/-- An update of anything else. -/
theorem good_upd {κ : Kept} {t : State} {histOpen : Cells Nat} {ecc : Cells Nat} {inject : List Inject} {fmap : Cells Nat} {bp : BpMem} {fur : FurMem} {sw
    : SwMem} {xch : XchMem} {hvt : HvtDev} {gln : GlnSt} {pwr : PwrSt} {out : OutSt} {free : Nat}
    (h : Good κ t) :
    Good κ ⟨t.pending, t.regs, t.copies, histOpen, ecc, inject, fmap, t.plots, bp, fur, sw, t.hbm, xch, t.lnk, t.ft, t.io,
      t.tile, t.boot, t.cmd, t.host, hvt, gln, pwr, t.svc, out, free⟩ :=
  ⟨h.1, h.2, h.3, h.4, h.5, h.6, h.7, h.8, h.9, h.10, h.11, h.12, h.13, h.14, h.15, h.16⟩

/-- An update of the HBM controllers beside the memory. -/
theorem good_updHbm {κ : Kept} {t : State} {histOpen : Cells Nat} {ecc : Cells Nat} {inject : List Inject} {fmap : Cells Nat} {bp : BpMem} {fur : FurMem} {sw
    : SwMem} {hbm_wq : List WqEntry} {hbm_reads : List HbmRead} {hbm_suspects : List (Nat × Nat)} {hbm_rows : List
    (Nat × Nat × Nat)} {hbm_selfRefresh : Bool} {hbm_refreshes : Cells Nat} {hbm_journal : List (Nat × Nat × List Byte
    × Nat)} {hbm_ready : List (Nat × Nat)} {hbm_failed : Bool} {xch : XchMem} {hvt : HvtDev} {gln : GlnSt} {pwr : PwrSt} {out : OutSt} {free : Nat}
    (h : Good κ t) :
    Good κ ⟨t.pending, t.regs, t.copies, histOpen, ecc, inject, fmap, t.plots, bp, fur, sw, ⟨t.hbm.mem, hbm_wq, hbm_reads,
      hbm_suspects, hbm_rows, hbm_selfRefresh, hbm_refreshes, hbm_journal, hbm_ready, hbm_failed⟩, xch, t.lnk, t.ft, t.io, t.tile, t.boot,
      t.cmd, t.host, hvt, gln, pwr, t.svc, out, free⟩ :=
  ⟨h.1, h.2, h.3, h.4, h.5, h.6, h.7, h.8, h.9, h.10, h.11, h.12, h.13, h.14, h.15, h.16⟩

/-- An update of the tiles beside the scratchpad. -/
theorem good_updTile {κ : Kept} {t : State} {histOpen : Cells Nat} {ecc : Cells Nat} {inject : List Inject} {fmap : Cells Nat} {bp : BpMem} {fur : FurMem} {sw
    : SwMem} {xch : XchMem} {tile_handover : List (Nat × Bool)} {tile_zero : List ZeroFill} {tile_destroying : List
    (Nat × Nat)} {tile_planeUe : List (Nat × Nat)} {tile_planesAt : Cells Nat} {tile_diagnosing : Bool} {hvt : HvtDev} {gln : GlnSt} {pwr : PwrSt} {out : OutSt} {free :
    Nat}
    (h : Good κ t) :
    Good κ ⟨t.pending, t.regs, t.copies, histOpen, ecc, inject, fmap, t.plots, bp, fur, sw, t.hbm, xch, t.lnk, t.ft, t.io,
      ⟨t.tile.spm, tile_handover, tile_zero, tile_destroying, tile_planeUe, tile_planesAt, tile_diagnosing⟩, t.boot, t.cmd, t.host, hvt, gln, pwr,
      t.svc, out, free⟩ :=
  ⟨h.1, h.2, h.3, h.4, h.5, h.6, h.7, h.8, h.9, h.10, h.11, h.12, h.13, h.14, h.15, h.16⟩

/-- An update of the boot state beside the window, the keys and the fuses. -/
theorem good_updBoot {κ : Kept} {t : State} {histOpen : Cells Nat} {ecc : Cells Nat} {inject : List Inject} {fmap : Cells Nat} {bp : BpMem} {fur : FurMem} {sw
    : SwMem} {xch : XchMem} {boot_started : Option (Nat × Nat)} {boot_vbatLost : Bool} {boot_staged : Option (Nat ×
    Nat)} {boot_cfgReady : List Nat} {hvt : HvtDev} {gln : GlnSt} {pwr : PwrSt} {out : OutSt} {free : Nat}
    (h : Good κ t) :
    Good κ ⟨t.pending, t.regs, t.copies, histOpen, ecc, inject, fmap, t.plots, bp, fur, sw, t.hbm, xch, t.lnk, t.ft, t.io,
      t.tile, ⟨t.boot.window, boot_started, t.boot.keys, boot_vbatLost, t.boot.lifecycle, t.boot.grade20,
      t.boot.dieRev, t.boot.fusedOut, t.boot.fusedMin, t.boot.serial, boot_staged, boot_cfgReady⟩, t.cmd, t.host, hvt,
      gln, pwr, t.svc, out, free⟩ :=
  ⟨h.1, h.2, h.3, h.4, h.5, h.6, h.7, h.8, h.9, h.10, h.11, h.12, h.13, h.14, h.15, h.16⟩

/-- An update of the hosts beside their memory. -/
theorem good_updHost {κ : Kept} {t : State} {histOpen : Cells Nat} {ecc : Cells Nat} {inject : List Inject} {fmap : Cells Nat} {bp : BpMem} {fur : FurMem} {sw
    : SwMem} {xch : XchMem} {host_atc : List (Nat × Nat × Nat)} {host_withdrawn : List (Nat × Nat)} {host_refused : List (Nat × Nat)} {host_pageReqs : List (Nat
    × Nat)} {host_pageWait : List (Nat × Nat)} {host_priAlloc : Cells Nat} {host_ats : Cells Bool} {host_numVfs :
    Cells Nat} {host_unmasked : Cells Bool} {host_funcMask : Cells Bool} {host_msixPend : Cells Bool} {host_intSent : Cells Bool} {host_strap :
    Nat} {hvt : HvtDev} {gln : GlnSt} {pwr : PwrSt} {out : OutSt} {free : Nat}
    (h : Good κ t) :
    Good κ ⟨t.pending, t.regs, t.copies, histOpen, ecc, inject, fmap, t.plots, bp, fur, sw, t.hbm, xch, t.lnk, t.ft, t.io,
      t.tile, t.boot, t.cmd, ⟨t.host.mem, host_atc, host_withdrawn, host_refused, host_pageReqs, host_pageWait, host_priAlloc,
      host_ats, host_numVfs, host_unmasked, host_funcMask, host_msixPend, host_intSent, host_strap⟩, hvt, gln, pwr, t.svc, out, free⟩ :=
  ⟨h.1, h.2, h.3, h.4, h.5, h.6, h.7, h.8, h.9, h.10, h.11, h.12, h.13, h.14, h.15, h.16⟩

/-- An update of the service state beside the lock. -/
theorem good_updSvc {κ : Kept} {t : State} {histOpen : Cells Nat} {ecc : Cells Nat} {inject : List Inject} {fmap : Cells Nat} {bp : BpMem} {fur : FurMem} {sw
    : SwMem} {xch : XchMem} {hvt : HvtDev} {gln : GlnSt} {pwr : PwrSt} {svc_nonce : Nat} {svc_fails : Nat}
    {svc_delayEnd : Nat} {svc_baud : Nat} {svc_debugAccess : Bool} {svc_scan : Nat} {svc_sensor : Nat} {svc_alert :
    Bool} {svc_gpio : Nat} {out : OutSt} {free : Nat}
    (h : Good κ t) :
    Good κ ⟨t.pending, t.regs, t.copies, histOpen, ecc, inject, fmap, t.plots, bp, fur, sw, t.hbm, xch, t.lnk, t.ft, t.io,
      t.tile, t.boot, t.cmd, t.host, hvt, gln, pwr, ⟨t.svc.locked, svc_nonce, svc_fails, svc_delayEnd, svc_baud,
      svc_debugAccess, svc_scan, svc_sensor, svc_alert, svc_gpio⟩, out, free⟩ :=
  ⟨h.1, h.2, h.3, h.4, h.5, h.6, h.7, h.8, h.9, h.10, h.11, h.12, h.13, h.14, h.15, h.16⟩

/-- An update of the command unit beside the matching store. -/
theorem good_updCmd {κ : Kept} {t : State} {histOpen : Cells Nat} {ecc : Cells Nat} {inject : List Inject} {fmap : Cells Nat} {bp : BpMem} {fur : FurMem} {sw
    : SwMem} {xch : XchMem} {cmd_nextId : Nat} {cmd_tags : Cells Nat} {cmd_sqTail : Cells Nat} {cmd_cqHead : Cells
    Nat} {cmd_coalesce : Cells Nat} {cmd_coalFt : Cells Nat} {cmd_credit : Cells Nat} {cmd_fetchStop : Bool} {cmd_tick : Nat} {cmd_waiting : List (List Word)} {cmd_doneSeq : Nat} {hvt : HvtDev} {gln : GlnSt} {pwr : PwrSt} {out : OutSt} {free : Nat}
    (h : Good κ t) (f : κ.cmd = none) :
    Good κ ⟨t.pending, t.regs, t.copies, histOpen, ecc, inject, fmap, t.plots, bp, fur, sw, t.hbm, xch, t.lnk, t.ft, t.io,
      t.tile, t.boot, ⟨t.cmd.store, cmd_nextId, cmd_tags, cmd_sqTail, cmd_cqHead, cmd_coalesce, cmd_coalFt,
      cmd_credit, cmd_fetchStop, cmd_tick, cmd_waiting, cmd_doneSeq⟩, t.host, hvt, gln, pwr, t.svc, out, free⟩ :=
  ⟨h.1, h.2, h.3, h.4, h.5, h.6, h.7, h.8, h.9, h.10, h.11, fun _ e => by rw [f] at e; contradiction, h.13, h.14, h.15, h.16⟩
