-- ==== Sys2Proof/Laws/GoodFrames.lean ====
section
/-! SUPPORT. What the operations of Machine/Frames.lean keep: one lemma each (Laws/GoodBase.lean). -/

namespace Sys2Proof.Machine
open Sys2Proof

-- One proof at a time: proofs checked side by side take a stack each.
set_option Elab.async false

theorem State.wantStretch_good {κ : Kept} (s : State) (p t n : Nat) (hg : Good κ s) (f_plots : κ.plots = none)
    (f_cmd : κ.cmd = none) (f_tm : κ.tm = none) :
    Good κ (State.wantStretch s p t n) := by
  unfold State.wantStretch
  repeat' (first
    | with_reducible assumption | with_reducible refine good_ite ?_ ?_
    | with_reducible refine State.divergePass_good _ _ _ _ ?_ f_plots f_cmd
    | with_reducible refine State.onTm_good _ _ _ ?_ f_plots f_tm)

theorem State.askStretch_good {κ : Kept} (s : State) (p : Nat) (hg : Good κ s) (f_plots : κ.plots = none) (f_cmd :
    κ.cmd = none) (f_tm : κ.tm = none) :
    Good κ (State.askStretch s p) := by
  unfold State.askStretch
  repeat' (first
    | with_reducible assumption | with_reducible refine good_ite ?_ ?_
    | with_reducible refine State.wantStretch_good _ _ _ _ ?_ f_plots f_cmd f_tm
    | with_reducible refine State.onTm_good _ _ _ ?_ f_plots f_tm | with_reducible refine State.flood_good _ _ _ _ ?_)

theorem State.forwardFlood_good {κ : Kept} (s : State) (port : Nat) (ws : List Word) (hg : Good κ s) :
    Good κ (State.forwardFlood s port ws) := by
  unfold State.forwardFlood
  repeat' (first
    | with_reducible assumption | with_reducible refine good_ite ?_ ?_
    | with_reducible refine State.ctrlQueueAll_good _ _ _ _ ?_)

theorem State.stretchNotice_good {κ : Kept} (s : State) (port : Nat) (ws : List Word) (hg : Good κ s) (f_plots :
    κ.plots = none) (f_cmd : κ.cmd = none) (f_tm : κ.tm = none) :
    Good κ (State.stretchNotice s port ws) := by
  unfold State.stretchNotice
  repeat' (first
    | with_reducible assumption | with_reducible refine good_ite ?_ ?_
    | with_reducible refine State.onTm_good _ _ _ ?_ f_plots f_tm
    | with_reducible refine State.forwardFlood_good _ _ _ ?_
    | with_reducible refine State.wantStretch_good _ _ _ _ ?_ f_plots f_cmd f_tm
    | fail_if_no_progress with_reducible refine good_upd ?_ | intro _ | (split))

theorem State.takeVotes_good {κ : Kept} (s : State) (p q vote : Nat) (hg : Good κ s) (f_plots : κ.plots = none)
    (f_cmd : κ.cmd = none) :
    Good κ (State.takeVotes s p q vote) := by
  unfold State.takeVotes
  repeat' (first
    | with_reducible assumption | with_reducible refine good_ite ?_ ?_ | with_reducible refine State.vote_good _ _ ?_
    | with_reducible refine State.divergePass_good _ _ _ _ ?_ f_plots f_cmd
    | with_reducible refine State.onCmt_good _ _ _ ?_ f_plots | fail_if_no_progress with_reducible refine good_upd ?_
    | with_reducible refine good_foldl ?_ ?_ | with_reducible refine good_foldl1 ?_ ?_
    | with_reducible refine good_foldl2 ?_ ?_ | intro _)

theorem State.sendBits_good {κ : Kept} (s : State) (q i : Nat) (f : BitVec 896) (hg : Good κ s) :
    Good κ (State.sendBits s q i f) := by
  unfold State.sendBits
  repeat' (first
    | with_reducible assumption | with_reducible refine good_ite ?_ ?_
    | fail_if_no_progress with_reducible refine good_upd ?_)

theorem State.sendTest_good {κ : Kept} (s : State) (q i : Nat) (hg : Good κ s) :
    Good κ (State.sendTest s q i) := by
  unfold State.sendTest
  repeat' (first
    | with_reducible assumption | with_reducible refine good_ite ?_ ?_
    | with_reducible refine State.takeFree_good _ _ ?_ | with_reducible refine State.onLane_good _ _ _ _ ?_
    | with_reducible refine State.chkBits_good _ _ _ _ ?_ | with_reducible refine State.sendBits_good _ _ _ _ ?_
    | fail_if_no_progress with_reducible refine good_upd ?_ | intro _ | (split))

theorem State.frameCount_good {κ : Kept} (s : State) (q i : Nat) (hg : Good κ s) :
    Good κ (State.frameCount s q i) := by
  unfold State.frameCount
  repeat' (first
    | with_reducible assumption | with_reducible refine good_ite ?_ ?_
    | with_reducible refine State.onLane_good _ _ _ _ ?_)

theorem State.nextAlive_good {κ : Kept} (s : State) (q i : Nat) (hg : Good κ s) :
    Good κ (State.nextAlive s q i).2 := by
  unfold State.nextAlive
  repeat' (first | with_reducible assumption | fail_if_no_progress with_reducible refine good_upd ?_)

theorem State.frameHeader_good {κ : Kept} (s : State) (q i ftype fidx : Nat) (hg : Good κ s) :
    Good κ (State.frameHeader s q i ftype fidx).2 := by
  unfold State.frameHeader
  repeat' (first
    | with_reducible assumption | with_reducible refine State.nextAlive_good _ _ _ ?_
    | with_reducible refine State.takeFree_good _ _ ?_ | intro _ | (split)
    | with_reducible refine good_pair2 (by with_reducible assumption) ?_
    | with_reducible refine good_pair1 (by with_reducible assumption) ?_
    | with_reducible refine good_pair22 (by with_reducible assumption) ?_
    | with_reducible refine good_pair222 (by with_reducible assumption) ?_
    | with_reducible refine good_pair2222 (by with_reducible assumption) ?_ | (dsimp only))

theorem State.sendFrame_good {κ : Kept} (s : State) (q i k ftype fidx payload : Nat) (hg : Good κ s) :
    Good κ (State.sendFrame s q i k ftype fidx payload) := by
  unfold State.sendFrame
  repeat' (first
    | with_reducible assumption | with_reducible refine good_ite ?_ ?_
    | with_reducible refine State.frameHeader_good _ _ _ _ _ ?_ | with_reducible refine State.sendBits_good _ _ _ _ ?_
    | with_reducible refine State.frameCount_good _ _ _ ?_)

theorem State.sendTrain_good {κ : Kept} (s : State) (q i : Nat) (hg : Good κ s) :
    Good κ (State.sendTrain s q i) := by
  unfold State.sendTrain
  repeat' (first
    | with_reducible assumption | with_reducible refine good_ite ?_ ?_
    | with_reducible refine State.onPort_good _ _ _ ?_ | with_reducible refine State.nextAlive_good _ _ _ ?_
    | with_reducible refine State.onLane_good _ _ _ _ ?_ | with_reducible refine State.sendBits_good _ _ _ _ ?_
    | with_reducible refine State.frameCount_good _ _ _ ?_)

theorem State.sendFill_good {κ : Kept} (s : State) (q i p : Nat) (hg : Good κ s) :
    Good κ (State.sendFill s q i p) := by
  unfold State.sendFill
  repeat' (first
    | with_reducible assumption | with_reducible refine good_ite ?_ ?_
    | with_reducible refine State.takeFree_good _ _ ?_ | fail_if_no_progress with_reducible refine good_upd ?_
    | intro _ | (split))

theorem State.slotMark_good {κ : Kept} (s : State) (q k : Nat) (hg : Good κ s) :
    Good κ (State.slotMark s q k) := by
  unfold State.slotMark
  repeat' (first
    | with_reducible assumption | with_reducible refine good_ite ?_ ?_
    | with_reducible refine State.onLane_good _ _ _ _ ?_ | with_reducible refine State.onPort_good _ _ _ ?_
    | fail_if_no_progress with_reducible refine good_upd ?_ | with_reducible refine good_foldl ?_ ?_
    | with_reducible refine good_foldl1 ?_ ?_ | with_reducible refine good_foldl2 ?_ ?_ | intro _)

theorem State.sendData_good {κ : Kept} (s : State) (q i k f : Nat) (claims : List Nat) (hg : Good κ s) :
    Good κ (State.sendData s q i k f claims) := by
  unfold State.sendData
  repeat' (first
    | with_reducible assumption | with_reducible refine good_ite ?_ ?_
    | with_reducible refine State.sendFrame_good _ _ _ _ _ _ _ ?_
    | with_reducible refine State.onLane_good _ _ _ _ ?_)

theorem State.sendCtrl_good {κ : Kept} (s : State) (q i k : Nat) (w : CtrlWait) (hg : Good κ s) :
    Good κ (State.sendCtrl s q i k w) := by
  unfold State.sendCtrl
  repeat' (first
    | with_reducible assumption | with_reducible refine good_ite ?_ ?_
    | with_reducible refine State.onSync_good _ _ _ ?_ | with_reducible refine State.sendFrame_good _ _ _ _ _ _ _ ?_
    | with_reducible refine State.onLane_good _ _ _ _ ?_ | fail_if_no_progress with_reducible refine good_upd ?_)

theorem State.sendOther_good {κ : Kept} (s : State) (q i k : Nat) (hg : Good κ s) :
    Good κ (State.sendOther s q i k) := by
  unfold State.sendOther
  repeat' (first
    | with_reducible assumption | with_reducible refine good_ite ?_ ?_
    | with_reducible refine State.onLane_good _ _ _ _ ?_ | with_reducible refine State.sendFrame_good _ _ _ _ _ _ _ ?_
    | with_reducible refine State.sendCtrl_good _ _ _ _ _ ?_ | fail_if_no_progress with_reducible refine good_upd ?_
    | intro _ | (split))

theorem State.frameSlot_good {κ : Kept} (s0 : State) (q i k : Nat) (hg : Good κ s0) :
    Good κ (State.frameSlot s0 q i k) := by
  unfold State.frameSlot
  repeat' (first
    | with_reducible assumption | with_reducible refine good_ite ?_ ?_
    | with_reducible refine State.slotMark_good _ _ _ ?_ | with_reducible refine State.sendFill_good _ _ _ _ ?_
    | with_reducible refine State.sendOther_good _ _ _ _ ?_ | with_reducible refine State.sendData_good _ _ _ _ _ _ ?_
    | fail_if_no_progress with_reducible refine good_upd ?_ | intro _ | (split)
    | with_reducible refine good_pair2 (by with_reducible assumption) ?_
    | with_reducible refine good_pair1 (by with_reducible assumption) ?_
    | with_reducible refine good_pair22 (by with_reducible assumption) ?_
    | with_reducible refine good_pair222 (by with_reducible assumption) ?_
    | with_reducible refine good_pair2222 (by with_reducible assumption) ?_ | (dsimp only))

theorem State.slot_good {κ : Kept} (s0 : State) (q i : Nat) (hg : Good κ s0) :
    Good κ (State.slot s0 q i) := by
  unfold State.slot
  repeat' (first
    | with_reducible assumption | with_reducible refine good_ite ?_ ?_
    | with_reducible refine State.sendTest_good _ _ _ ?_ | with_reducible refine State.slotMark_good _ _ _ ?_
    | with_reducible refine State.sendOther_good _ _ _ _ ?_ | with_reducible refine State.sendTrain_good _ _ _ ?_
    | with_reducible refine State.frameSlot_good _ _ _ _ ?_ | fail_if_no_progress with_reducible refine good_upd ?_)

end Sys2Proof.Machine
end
+ + + + + + +
* [Aim of the exercise]
Looking at the records above, return exactly the lines from the line with "with_reducible refine State.frameHeader_good" to the line with "Good κ (State.sendFill s q i p) := by", both ends included.

* [Result for this exercise]
    | with_reducible refine State.frameHeader_good _ _ _ _ _ ?_ | with_reducible refine State.sendBits_good _ _ _ _ ?_
    | with_reducible refine State.frameCount_good _ _ _ ?_)

theorem State.sendTrain_good {κ : Kept} (s : State) (q i : Nat) (hg : Good κ s) :
    Good κ (State.sendTrain s q i) := by
  unfold State.sendTrain
  repeat' (first
    | with_reducible assumption | with_reducible refine good_ite ?_ ?_
    | with_reducible refine State.onPort_good _ _ _ ?_ | with_reducible refine State.nextAlive_good _ _ _ ?_
    | with_reducible refine State.onLane_good _ _ _ _ ?_ | with_reducible refine State.sendBits_good _ _ _ _ ?_
    | with_reducible refine State.frameCount_good _ _ _ ?_)

theorem State.sendFill_good {κ : Kept} (s : State) (q i p : Nat) (hg : Good κ s) :
    Good κ (State.sendFill s q i p) := by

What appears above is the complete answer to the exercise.